### REQUIRED WORK
Beginning with the line below that contains "tailSlot := x.tailSlot + 64 * n" and ending with the line that contains "def State.popHead (s", copy every line exactly. Copy nothing else.

### DATA TO USE
-- ==== Sys2Proof/Machine/Crown.lean ====
section
/-! DEFINITION. What the steps of the Crown share: its own accesses to HBM, the trap queue's records (R376, R377), the release of a group
(R309), the end of a kernel (R283, R302) and the segment pool with the crossing of segments (R279 to R281). -/
namespace Sys2Proof.Machine

/-- A host command to the Crown: nothing happens before the Crown runs (R393). -/
def State.whenRunning (s : State) (f : State) : Out' := if s.boot.stage == 2#4 then f.done else s.done

/-- An MSI-X message leaves over the PCIe link; while the link carries nothing it is lost (R383, R390; DESIGN CHOICE, log 90). -/
def State.msix (s : State) (v : Nat) : State := if s.pcieUp then s.emit (.msix v) else s

/-! ### The Crown's accesses to HBM -/

/-- A write of the Crown: it settles what stands above its lines, as far as that goes, and lands (R295). It waits for no page (DESIGN CHOICE, log 89). -/
def State.crownWrite (s : State) (a : Nat) (bs : List Byte) : State := ((linesOf a bs.length).foldl State.settleLine s).landHbm a bs

/-- Zeroes a range of heartwood with every committed version in it gone. -/
def State.zeroHbm (s : State) (lo n : Nat) : State :=
  { s with hbm := s.hbm.zero lo (lo + n), hbmBad := freshWords lo n s.hbmBad, roots.versions := s.roots.versions.filter fun v => v.line < lo / 256 || (lo + n) / 256 ≤ v.line }

/-! ### The release of a group (R309) -/

/-- What a hardware context leaves of the Canopy when its kernel ends or another enters, R234 and R309: its words leave the ports, those that its streams have
brought and those that its whorls have emitted. `shared` keeps the counts of R154 for the other context's streams. -/
def Canopy.clear (cn : Canopy) (u shared : Bool) : Canopy :=
  let other (w : CWord) : Bool := if u then w.rows &&& 0x0F#8 != 0#8 else w.rows &&& 0xF0#8 != 0#8
  let mine (c : Fin 12) : Bool := (c == 11) == u
  let e := Canopy.entry
  { cn with
    recs := cn.recs.map fun r => Vector.ofFn fun i => if mine i then 0#512 else r[i]
    mask := if u then cn.mask else e.mask
    inp := cn.inp.map (·.filter other)
    outp := cn.outp.map (·.filter other)
    fed := cn.fed.map fun b => if u then b &&& 1#2 else b &&& 2#2
    closed := if shared then cn.closed else e.closed
    tabs := Vector.ofFn fun i => if (i.val % 2 == 1) == u then Vector.replicate 13 0#512 else cn.tabs[i]
    whorls := cn.whorls.filter fun w => !mine w.ctx
    cmds := cn.cmds.filter fun w => !mine w.ctx
    cfg := cn.cfg.set (if u then 1 else 0 : Fin 2) none
    drains := cn.drains.filter fun d => d.urgent != u
    fires := cn.fires.set (if u then 1 else 0 : Fin 2) 0 }

/-- A hardware context leaves a tile: its part of scratchpad is zeroed and its state ends (R309). -/
def Tile.vacate (x : Tile) (u : Bool) (now : Nat) : Tile :=
  let other := (x.ctx (!u)).group.isSome
  let x := { x with
    spad := x.spad.zero (partLo u) (partHi u)
    spadBad := freshWords (partLo u) (partHi u - partLo u) x.spadBad
    cn := x.cn.clear u other
    mx := if u then x.mx else Matrix.entry }
  let x := x.onCtx u fun _ => TileCtx.idle
  if other then x else { x with power := .free now }

/-- Zeroes a region of shared scratchpad, R277 and R309. -/
def State.zeroRegion (s : State) (i : Nat) : State :=
  { s with
    shared := vmod s.shared (i / 16) fun m => m.zero (i % 16 * 2 ^ 22) ((i % 16 + 1) * 2 ^ 22)
    sharedBad := s.sharedBad.filter fun x => x.1 != i / 16 || x.2 / 2 ^ 16 != i % 16 }

/-- The regions of a group are zeroed and unbound, R277 and R309. -/
def State.freeRegions (s : State) (g : Nat) : State :=
  (List.range 64).foldl (fun s i =>
    if vget s.regions i none == some g then { s.zeroRegion i with regions := vset s.regions i none } else s) s

/-- Everything of a group that is on its way ends: streams, tokens, reports, requests (R178, R300); a descriptor reload goes on without its
token. -/
def State.dropTraffic (s : State) (g : Nat) : State :=
  let s := (s.traffic.streams.filter (·.group == g)).foldl State.endStream s
  { s with
    traffic.toks := s.traffic.toks.filter (·.group != g)
    traffic.reloads := s.traffic.reloads.map fun r => if r.group == g then { r with k := 63 } else r
    traffic.faults := s.traffic.faults.filter (·.group != g)
    links.reqs := s.links.reqs.filter (·.group != some g) }

/-- A tile a group takes part in: the groups of the tiles that hold it. -/
def Group.meets (g h : Group) : Bool := g.tiles.any h.has

/-- Whether an urgent group other than `g` holds a tile of `h`. -/
def State.coveredBy (s : State) (h : Group) (g : Nat) : Bool := s.crown.groups.any fun o => o.urgent && o.id != g && o.meets h

/-- Gives back save slots, R337. -/
def State.freeSlots (s : State) (g : Group) : State :=
  match g.saveSlot with
  | none => s
  | some n => { s with
      crown.cwork := vmod s.crown.cwork g.ctx fun w => { w with slots := w.slots.filter fun i => i < n || n + g.tiles.length ≤ i }
      saved := s.saved.filter (·.group != g.id) }

/-- A group is released, R309 and R345. The groups an urgent group paused resume when no urgent group is left on their tiles (R335); a request to pause
that has not yet stopped its group is then over (DESIGN CHOICE, log 92). -/
def State.releaseGroup (s : State) (id : Nat) : State :=
  match s.group id with
  | none => s
  | some g =>
    let s := (s.dropTraffic id).freeSlots g
    let s := if g.st == GState.switchedOut then s
      else g.tiles.foldl (fun s t => s.onTile t fun x => x.vacate g.urgent s.gcyc.toNat) s
    let s := (s.freeRegions id).unbindBarriers id
    let s := { s with crown.groups := s.crown.groups.filter (·.id != id) }
    let left := if g.urgent then s.crown.groups.filter fun h => !h.urgent && g.meets h && !s.coveredBy h id else []
    let woken := left.filter (·.paused)
    let calm (h : Group) : Group := if !h.paused && h.saveSlot.isNone && left.any (·.id == h.id) then { h with pauseAt := none } else h
    let s := { s with crown.groups := s.crown.groups.map calm }
    s.push (woken.map fun h => .event (.urgentReleaseResume h.id))

/-! ### The end of a kernel -/

/-- A kernel is live from its dispatch until it is committed or aborted, R289. -/
def KState.live : KState → Bool
  | .retry => false
  | _ => true

/-- A context whose last live kernel has ended returns to ready, R272. -/
def State.settleContext (s : State) (c : Nat) : State :=
  if s.crown.kernels.any fun k => k.ctx == c && k.st.live then s
  else s.onCtxt c fun x => match x.st with
    | .active | .quiescing => { x with st := .ready }
    | _ => x

/-- Writes a done doubleword, R283; none when the field is 0 or no multiple of 8. -/
def State.writeDone (s : State) (record : Wide) (ticket : Option Nat) (cause : Option Cause) : State :=
  let a := fieldOf record 127 88
  if a == 0 || a % 8 != 0 then s
  else s.crownWrite a (leBytes 8 (ticket.getD 0xFFFF + cause.elim 0 fun c => 2 ^ 24 + c.code * 2 ^ 16))

/-- A record reaches its end, R282. -/
def State.endRecord (s : State) (k : Kernel) : State :=
  s.onQueue k.origin.1 fun x => { x with live := x.live.filter (·.1 != k.id) }

/-- A kernel reaches its end: its doubleword, its record's end, and it is gone (R283, R289, R302). -/
def State.endKernel (s : State) (k : Kernel) (cause : Option Cause) : State :=
  let s := (s.writeDone k.record k.ticket cause).endRecord k
  { s with crown.kernels := s.crown.kernels.filter (·.id != k.id) }.settleContext k.ctx

/-- The retried causes of R299; a USER_ABORT by its retry bit. -/
def Kernel.retries (k : Kernel) (c : Cause) : Bool :=
  match c with
  | .integrity | .meshError | .txConflict | .sapFull => true
  | .userAbort => k.abortCode.any fun x => bits x.1 11 11 == 1
  | _ => false

/-- Whether an abort with a cause is final, R302 and R308. -/
def Kernel.final (k : Kernel) (c : Cause) : Bool := k.ticket.isNone || k.inPlace || k.serial || !k.retries c

/-! ### The trap queue (R376, R377) -/

/-- A record's 64 bytes, written in gcy `now`. -/
def TqRec.bytes (r : TqRec) (now : Nat) : List Byte :=
  leBytes 64 (r.info.toNat * 2 ^ 448 + now * 2 ^ 384 + r.fid * 2 ^ 352 + r.ticket * 2 ^ 336 + bits r.fpc 17 0 * 2 ^ 318 + r.slot * 2 ^ 310
    + r.tile * 2 ^ 301 + (if r.fatal then 2 ^ 15 else 0) + (if r.write then 2 ^ 14 else 0) + r.cause.code)

/-- TQSTAT.free, R376. -/
def Ctxt.room (x : Ctxt) : Nat := x.trapLen - 1 - (((x.tqTail.toNat : Int) - x.tqHead.toNat) % x.trapLen).toNat

/-- The waiting record that is written next, R377: the oldest while free is above 32; otherwise the oldest fatal one that waits for no
record before it of its own window (log 25). -/
def nextRecord (free : Nat) : List TqRec → List TqRec → Option (TqRec × List TqRec)
  | _, [] => none
  | before, r :: l =>
    if (before.isEmpty && 32 < free) || (r.fatal && before.all fun b => b.owner == 0 || b.owner != r.owner) then some (r, before ++ l)
    else nextRecord free (before ++ [r]) l

/-- The driver moves a trap queue's head, R376. -/
def execTqptrHeadWrite (c : Fin 64) (w : Word) (s : State) : Out' :=
  s.whenRunning (s.onCtxt c fun x => { x with tqHead := w.setWidth 16 })

/-- Whether a record of a window, or of a kernel's end, is still to be written (R377). -/
def State.untold (s : State) (c owner : Nat) : Bool := (s.ctxt c).waiting.any (·.owner == owner)

/-! ### Segments (R279 to R281) -/

/-- Records between head and tail, R279. -/
def Queue.count (q : Queue) : Nat := (q.tailSeq - q.headSeq).toNat

/-- The slot of a segment an address names. -/
def slotOf (a : Nat) : Nat := bits a 11 6

/-- The segment an address lies in. -/
def segOf (a : Nat) : Nat := a / 4096 * 4096

/-- The next segment a segment's link slot names; 0 for none. -/
def State.linkOf (s : State) (a : Nat) : Nat := bits (s.viewNum (segOf a + 4032) 8) 39 12 * 4096

/-- Takes a segment from the pool (which one is a free value, log 5); vector 64 fires when the pool empties (R383). -/
def State.takeSegment (s : State) : Option (Nat × State) :=
  match s.boot.segs with
  | [] => none
  | a :: l =>
    let (i, s) := s.freeNat
    let g := (a :: l).getD (i % (l.length + 1)) a
    let s := { s with boot.segs := (a :: l).erase g }
    some (g, if l.isEmpty then s.msix 64 else s)

/-- The head passes the link of a segment it has left; the segment returns to the pool (R281). -/
def State.passHead (s : State) (q : Nat) : State :=
  let x := s.queue q
  let n := s.linkOf x.headSlot
  if slotOf x.headSlot == 63 && n != 0 && slotOf x.tailSlot != 63 then
    let s := s.onQueue q fun x => { x with headSlot := n }
    if s.boot.segs.length < 65536 then { s with boot.segs := s.boot.segs ++ [segOf x.headSlot] } else s
  else s

/-- A tail at slot 63 crosses: through the link, or into a segment of the pool; none when the pool is empty (R281). -/
def State.crossTail (s : State) (q : Nat) : Option State :=
  let x := s.queue q
  let go (s : State) (n : Nat) : State :=
    (s.onQueue q fun x => { x with tailSlot := n, st := if x.st == QState.stalled then .enabled else x.st }).passHead q
  match s.linkOf x.tailSlot with
  | 0 =>
    match s.takeSegment with
    | none => none
    | some (g, s) => some (go ((s.crownWrite (g + 4032) (leBytes 64 0)).crownWrite (segOf x.tailSlot + 4032) (leBytes 8 g)) g)
  | n => some (go s n)

/-- A queue's record of a cause: queue in bits 26:16 and seq in bits 15:0 (R376). -/
def queueRecord (c : Cause) (q : Nat) (seq : BitVec 16) : TqRec := .plain c (q * 2 ^ 16 + seq.toNat) none false

/-- Whether a queue's record waits still for room in the trap queue of its context, so that what it reports waits with it (R377). -/
def State.queueUntold (s : State) (c : Cause) (q : Nat) (seq : BitVec 16) : Bool := (s.ctxt (s.queue q).ctx).waiting.contains (queueRecord c q seq)

/-- Whether a stalled queue may cross: its QUEUE_OVERFLOW record has been written (R281, R377). -/
def State.mayCross (s : State) (q : Nat) : Bool := (s.queue q).st == QState.stalled && !s.queueUntold .queueOverflow q (s.queue q).tailSeq

/-- Crossings that wait complete while the pool holds segments, the lowest queue first (R281, R284; log 26). -/
def State.settlePool : Nat → State → State
  | 0, s => s
  | n + 1, s =>
    if s.boot.segs.isEmpty then s
    else match (List.range 2048).find? s.mayCross with
      | none => s
      | some q => (s.crossTail q).elim s (State.settlePool n)

/-- A tail that has reached slot 63 crosses, or the queue stalls with its record (R281). -/
def State.reachTail (s : State) (q : Nat) : State :=
  let x := s.queue q
  if slotOf x.tailSlot != 63 || x.st == QState.stalled then s
  else match s.crossTail q with
    | some s => s.settlePool 2048
    | none =>
      let s := s.onQueue q fun x => { x with st := .stalled }
      s.record x.ctx (queueRecord .queueOverflow q x.tailSeq)

/-- Publishes `n` records, R281 and R285: a pop of this gcy does not see a record pushed onto an empty queue. -/
def State.publish (s : State) (q n : Nat) : State :=
  s.onQueue q fun x => { x with
    tailSlot := x.tailSlot + 64 * n
    tailSeq := x.tailSeq + BitVec.ofNat 16 n
    pushed := if x.count == 0 && n != 0 then some s.gcyc.toNat else x.pushed }

/-- The head leaves its slot, R281. -/
def State.popHead (s : State) (q : Nat) : State :=
  ((s.onQueue q fun x => { x with headSlot := x.headSlot + 64, headSeq := x.headSeq + 1, checked := false, retiring := none }).passHead q).settlePool 2048

/-- A trap-queue record is written, or finds no room, R377; a queue whose record has waited may then cross (R281). -/
def execTrapRecordWrite (c : Fin 64) (s : State) : Out' :=
  let x := s.ctxt c
  match nextRecord x.room [] x.waiting with
  | none => s.done
  | some (r, rest) =>
    if x.room == 0 then
      let s := s.onCtxt c fun x => { x with waiting := rest, fatal := true, ovf := true }
      (match x.st with
        | .faulted | .destroyed => s
        | _ => s.enterFaulted c).done
    else
      let s := s.crownWrite (x.trapBase + 64 * x.tqTail.toNat) (r.bytes s.gcyc.toNat)
      (State.settlePool 2048 ((s.onCtxt c fun y => { y with
        waiting := rest ++ y.waiting.drop x.waiting.length
        tqTail := BitVec.ofNat 16 ((x.tqTail.toNat + 1) % x.trapLen) }).msix c)).done

end Sys2Proof.Machine
end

### RESPONSE FOR THIS EXERCISE
    tailSlot := x.tailSlot + 64 * n
    tailSeq := x.tailSeq + BitVec.ofNat 16 n
    pushed := if x.count == 0 && n != 0 then some s.gcyc.toNat else x.pushed }

/-- The head leaves its slot, R281. -/
def State.popHead (s : State) (q : Nat) : State :=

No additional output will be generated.